Your goal:
Check each line of the data for "maskFrame", and copy the ones that have it.

Provided records:
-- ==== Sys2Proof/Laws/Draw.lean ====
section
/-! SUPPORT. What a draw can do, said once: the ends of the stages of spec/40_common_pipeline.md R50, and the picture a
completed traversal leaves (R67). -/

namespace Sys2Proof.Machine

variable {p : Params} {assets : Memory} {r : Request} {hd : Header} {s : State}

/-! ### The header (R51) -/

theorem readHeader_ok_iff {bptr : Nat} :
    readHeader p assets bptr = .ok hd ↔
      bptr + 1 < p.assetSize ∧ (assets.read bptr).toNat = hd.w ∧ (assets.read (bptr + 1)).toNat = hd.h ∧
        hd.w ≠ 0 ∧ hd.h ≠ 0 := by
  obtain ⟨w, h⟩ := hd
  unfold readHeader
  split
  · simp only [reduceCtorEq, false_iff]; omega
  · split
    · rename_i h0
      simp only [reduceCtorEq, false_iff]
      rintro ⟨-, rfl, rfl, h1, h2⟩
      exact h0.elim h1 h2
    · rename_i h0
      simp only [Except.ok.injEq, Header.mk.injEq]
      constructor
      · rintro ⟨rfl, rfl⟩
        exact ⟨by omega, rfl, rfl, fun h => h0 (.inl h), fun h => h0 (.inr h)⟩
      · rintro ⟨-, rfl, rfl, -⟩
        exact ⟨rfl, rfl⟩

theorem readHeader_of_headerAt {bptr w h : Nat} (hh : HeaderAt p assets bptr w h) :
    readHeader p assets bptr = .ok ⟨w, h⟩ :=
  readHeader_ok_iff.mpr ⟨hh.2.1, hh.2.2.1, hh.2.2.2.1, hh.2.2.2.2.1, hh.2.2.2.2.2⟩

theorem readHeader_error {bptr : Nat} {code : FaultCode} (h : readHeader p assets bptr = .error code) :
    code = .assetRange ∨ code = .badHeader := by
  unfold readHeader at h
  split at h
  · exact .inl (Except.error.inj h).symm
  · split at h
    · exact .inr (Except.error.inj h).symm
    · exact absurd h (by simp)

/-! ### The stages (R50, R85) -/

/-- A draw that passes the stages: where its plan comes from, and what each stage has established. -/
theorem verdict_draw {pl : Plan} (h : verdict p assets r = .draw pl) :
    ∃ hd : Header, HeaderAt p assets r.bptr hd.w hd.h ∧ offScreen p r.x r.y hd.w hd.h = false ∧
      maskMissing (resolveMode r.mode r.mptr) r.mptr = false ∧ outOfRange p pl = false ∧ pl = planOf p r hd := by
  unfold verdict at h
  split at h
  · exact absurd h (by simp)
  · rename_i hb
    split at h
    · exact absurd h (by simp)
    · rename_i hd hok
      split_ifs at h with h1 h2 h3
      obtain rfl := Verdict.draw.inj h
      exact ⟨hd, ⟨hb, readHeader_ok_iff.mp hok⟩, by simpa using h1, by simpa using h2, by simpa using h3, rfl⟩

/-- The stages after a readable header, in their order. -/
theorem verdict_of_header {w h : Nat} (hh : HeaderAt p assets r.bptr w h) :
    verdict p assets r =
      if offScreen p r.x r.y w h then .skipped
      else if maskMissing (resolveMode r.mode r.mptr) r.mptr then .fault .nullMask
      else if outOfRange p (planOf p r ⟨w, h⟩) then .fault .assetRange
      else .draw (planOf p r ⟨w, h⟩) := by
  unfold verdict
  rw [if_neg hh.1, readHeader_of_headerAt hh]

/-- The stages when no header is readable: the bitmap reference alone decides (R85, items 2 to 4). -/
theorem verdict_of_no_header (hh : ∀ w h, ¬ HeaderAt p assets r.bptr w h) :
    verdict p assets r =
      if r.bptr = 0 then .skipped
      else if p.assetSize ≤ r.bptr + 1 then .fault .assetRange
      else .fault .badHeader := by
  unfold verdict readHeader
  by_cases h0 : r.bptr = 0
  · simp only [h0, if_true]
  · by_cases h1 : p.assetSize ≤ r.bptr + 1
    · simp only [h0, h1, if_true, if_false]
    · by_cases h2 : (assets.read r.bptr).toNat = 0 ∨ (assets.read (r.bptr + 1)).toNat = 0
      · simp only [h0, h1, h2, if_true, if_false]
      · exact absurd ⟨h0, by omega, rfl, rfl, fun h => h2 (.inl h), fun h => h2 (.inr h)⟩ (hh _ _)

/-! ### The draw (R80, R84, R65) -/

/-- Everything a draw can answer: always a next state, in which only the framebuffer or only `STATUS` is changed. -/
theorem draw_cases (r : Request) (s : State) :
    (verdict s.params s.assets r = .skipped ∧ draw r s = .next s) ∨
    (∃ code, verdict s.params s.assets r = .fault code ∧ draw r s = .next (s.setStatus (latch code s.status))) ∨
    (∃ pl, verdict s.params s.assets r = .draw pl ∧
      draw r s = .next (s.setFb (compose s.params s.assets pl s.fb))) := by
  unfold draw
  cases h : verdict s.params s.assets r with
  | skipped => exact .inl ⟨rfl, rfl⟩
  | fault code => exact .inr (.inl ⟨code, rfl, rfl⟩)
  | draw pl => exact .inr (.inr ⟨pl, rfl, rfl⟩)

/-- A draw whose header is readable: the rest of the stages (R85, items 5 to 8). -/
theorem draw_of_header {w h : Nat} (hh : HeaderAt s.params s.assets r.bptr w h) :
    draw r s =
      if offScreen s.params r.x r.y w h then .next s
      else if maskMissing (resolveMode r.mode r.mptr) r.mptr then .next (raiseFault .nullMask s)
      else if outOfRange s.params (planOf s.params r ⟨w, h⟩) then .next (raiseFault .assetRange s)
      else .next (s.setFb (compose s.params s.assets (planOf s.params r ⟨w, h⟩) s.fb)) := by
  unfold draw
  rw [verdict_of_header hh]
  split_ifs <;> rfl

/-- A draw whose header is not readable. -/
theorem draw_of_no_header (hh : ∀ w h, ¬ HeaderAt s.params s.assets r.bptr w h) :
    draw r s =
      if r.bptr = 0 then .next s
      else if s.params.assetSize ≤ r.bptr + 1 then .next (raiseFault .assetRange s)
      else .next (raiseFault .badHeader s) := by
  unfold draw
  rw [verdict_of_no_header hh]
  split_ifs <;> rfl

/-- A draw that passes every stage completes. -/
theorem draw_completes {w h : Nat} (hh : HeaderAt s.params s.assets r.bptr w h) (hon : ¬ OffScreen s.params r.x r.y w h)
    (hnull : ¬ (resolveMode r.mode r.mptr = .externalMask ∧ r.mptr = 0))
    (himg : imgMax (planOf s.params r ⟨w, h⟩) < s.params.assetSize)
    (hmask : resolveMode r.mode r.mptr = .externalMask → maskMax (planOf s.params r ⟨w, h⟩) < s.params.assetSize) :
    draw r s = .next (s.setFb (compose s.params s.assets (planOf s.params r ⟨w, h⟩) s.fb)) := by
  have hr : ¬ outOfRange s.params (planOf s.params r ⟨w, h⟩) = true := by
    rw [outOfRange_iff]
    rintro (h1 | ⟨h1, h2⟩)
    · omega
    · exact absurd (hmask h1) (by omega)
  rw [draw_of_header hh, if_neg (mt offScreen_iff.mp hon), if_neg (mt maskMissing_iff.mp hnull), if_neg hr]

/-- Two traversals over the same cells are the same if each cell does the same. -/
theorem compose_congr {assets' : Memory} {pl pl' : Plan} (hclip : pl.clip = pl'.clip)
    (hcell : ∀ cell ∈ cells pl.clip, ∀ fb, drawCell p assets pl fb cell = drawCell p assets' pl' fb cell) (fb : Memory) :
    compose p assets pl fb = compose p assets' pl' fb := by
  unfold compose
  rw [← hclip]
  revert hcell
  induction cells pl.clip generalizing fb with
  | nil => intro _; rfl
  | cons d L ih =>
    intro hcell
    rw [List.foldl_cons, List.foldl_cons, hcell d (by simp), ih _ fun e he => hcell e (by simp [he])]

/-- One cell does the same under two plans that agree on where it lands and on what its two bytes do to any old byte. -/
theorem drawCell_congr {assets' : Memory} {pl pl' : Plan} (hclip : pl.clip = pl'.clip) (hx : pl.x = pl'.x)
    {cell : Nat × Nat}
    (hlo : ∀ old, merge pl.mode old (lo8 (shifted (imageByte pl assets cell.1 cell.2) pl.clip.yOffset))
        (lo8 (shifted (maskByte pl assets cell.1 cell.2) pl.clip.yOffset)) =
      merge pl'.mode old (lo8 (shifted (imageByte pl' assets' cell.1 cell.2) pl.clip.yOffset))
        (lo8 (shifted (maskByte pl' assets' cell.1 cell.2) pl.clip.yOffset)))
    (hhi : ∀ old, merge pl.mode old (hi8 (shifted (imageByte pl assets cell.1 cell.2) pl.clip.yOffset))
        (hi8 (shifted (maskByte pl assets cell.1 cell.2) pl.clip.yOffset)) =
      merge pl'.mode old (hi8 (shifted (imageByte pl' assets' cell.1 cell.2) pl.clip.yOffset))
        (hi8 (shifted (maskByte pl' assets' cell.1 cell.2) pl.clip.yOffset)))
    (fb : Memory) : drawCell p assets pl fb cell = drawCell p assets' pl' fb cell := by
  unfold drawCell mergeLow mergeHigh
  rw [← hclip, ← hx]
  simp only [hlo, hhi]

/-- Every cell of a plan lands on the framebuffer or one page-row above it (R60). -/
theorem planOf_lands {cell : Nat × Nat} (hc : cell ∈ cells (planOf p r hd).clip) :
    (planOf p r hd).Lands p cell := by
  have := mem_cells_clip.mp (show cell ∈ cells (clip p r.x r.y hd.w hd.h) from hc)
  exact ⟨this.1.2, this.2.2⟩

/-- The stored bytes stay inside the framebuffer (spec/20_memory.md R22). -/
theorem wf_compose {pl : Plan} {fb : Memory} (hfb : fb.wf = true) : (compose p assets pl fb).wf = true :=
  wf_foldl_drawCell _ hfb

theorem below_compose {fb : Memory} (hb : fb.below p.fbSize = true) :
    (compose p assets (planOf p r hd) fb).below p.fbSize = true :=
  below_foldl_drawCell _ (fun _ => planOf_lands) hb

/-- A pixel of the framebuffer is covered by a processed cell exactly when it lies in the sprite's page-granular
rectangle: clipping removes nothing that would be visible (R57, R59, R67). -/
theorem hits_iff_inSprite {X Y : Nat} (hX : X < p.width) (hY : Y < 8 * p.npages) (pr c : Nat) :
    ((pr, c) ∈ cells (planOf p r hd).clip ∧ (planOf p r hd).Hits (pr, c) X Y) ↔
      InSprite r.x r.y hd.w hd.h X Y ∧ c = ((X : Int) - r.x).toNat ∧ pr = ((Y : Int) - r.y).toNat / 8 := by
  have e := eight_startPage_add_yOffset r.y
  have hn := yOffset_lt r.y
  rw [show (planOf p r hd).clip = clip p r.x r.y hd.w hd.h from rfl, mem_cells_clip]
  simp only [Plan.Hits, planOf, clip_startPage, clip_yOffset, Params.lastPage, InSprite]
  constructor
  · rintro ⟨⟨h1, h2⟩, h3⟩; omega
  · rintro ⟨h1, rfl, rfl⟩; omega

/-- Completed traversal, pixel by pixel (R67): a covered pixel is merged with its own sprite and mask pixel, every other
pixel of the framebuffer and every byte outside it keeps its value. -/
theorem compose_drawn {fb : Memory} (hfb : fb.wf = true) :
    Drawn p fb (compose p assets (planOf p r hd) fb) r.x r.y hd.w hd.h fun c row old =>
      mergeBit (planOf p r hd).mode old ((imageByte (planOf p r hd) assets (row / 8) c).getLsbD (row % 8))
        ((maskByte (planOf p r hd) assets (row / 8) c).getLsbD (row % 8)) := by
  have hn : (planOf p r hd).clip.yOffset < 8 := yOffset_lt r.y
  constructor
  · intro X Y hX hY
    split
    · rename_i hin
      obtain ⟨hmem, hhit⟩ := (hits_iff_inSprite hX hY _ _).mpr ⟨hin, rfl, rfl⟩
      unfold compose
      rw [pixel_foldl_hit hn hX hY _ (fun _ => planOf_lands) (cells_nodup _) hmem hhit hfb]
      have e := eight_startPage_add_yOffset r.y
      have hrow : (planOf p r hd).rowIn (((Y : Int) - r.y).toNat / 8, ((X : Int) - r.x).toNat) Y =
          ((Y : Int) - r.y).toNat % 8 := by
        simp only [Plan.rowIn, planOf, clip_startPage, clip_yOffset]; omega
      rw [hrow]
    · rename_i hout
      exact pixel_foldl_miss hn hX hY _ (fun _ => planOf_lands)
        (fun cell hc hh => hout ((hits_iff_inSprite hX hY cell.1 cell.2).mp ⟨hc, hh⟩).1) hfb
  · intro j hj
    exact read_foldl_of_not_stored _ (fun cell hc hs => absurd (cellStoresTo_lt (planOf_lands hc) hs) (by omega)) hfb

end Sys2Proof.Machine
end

==

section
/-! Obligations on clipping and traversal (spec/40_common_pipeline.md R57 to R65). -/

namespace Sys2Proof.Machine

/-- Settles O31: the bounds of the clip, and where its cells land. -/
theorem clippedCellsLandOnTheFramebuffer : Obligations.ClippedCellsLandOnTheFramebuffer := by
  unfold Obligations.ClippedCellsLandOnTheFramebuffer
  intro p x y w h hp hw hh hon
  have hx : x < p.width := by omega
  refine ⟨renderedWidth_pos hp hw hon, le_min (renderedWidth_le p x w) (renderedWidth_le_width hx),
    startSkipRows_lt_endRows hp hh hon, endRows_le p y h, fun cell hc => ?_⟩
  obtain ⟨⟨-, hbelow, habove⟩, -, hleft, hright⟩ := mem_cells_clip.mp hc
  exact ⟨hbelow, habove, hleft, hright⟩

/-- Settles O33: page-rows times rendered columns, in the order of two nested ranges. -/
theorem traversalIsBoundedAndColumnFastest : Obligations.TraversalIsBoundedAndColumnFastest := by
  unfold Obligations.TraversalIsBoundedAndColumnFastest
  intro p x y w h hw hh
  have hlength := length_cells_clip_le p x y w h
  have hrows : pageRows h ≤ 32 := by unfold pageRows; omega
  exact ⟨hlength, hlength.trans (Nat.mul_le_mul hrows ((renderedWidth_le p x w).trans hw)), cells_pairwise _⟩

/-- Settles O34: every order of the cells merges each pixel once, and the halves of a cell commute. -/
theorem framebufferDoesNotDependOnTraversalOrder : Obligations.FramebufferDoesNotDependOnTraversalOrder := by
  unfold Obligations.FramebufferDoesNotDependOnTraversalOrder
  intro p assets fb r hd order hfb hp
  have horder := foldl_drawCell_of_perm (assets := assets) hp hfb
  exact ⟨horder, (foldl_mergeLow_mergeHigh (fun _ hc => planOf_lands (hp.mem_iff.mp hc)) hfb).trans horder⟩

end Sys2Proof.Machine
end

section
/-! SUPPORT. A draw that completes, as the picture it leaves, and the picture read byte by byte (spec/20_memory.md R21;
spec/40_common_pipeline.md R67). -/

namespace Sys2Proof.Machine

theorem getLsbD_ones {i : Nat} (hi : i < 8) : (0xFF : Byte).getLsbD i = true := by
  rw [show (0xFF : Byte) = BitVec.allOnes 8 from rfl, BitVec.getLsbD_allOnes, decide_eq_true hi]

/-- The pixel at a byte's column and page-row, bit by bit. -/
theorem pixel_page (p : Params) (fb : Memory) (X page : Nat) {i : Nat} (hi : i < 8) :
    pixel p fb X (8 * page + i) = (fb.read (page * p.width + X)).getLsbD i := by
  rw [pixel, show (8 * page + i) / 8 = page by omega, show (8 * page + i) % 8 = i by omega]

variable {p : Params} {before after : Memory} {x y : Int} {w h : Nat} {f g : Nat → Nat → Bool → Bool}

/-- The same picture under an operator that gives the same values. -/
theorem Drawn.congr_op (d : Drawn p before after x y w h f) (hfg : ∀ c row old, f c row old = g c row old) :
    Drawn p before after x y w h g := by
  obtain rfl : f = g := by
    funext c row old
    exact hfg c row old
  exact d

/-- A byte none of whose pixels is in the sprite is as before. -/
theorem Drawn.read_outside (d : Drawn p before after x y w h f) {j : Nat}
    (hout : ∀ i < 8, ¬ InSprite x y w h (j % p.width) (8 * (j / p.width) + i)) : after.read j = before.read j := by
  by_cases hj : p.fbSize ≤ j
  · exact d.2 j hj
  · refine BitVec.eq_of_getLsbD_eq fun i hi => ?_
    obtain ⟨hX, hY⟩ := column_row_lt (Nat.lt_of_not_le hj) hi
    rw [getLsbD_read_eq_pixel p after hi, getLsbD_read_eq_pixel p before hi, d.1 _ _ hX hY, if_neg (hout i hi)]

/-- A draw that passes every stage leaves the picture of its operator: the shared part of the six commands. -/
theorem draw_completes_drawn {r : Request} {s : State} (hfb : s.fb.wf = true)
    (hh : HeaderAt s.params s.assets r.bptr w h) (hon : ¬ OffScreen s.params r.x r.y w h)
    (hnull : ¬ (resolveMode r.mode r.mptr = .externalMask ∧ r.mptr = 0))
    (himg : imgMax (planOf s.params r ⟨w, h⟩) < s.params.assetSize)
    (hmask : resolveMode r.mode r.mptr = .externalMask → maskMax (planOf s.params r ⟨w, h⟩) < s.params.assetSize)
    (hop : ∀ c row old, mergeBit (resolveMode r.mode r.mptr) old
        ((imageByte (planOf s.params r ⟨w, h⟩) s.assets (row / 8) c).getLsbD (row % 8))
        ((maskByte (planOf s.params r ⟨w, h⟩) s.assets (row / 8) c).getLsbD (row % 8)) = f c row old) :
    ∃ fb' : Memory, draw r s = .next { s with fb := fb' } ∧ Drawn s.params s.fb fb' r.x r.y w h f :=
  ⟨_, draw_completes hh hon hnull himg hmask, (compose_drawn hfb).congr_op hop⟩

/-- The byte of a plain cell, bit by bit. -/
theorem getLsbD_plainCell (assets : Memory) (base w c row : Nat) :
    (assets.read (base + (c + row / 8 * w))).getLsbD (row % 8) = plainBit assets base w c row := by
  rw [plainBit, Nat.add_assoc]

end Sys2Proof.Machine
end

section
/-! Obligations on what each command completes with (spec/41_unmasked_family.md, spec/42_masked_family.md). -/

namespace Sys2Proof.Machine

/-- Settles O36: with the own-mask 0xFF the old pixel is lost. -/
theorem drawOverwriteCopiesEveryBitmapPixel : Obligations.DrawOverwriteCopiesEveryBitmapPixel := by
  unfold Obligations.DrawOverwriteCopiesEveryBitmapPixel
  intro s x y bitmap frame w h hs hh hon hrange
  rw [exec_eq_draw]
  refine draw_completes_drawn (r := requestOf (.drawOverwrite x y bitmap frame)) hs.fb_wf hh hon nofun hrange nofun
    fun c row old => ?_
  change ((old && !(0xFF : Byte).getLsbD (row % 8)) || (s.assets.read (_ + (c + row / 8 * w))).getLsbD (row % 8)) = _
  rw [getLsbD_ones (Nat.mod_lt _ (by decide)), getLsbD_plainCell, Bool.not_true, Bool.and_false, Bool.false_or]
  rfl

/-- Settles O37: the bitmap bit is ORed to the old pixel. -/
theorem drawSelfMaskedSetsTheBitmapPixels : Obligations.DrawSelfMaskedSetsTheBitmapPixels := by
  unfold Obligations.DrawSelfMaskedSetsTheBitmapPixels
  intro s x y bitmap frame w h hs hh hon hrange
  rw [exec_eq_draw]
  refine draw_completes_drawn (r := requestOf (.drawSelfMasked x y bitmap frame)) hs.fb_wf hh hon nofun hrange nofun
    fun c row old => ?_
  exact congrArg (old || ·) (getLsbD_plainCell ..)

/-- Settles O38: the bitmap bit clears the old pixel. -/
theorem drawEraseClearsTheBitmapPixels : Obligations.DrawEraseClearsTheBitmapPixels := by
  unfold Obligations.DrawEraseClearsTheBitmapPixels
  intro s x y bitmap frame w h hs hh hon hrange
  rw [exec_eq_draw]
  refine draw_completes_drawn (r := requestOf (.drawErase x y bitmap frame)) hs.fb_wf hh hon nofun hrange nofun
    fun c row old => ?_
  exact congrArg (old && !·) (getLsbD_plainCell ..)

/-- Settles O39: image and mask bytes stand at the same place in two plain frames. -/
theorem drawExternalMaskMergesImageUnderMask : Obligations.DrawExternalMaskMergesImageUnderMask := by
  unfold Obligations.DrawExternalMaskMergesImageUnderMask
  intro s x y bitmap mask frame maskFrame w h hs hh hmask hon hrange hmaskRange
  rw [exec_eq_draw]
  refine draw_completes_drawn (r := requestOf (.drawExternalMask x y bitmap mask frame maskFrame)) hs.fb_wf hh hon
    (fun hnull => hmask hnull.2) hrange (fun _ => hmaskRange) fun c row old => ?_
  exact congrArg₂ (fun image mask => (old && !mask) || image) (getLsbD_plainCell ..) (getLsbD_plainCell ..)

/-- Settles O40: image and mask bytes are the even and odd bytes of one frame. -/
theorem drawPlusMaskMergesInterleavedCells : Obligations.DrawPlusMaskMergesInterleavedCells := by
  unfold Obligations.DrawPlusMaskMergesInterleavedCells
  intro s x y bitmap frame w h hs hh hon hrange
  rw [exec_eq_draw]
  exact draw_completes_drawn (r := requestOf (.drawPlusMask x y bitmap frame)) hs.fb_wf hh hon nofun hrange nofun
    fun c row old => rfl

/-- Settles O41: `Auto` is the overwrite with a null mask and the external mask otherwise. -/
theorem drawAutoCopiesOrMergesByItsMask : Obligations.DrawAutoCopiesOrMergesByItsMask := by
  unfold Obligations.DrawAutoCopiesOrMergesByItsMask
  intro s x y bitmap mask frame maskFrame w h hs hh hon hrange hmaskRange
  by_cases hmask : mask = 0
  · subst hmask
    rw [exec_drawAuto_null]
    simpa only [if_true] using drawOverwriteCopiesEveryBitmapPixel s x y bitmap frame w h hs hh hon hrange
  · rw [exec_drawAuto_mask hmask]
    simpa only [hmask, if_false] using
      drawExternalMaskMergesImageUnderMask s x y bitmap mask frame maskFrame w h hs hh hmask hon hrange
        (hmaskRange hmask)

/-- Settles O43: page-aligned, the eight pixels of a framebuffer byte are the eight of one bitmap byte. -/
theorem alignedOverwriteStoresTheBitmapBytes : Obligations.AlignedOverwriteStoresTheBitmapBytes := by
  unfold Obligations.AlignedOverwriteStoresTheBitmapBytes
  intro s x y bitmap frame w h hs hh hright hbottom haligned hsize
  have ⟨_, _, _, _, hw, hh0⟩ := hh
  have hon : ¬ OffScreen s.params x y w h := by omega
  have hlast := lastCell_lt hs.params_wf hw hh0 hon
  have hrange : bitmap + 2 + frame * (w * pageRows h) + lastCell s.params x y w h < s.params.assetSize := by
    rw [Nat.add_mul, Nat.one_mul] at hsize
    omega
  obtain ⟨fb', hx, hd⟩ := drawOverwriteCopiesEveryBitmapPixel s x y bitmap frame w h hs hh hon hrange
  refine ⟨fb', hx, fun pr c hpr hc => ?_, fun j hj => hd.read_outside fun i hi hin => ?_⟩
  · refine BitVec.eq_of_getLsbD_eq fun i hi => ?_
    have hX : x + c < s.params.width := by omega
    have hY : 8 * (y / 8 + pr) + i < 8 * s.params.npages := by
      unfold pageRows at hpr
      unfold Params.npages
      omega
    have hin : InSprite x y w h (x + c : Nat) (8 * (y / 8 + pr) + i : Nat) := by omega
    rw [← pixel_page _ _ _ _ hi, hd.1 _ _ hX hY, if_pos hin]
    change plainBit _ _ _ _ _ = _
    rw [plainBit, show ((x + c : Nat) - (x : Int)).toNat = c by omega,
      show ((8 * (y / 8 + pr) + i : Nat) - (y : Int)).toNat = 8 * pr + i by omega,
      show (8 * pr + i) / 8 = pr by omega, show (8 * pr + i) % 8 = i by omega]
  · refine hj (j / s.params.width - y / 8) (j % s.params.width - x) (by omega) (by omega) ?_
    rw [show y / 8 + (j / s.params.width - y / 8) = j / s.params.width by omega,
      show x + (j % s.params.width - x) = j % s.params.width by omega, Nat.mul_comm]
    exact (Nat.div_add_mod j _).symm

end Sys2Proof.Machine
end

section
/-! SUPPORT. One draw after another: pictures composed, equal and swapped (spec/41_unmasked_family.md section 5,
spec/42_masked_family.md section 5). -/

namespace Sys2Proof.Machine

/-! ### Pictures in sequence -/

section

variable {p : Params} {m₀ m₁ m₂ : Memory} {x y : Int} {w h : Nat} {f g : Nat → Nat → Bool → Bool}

Answer area:
  intro s x y bitmap mask frame maskFrame w h hs hh hmask hon hrange hmaskRange
  refine draw_completes_drawn (r := requestOf (.drawExternalMask x y bitmap mask frame maskFrame)) hs.fb_wf hh hon
  intro s x y bitmap mask frame maskFrame w h hs hh hon hrange hmaskRange
      drawExternalMaskMergesImageUnderMask s x y bitmap mask frame maskFrame w h hs hh hmask hon hrange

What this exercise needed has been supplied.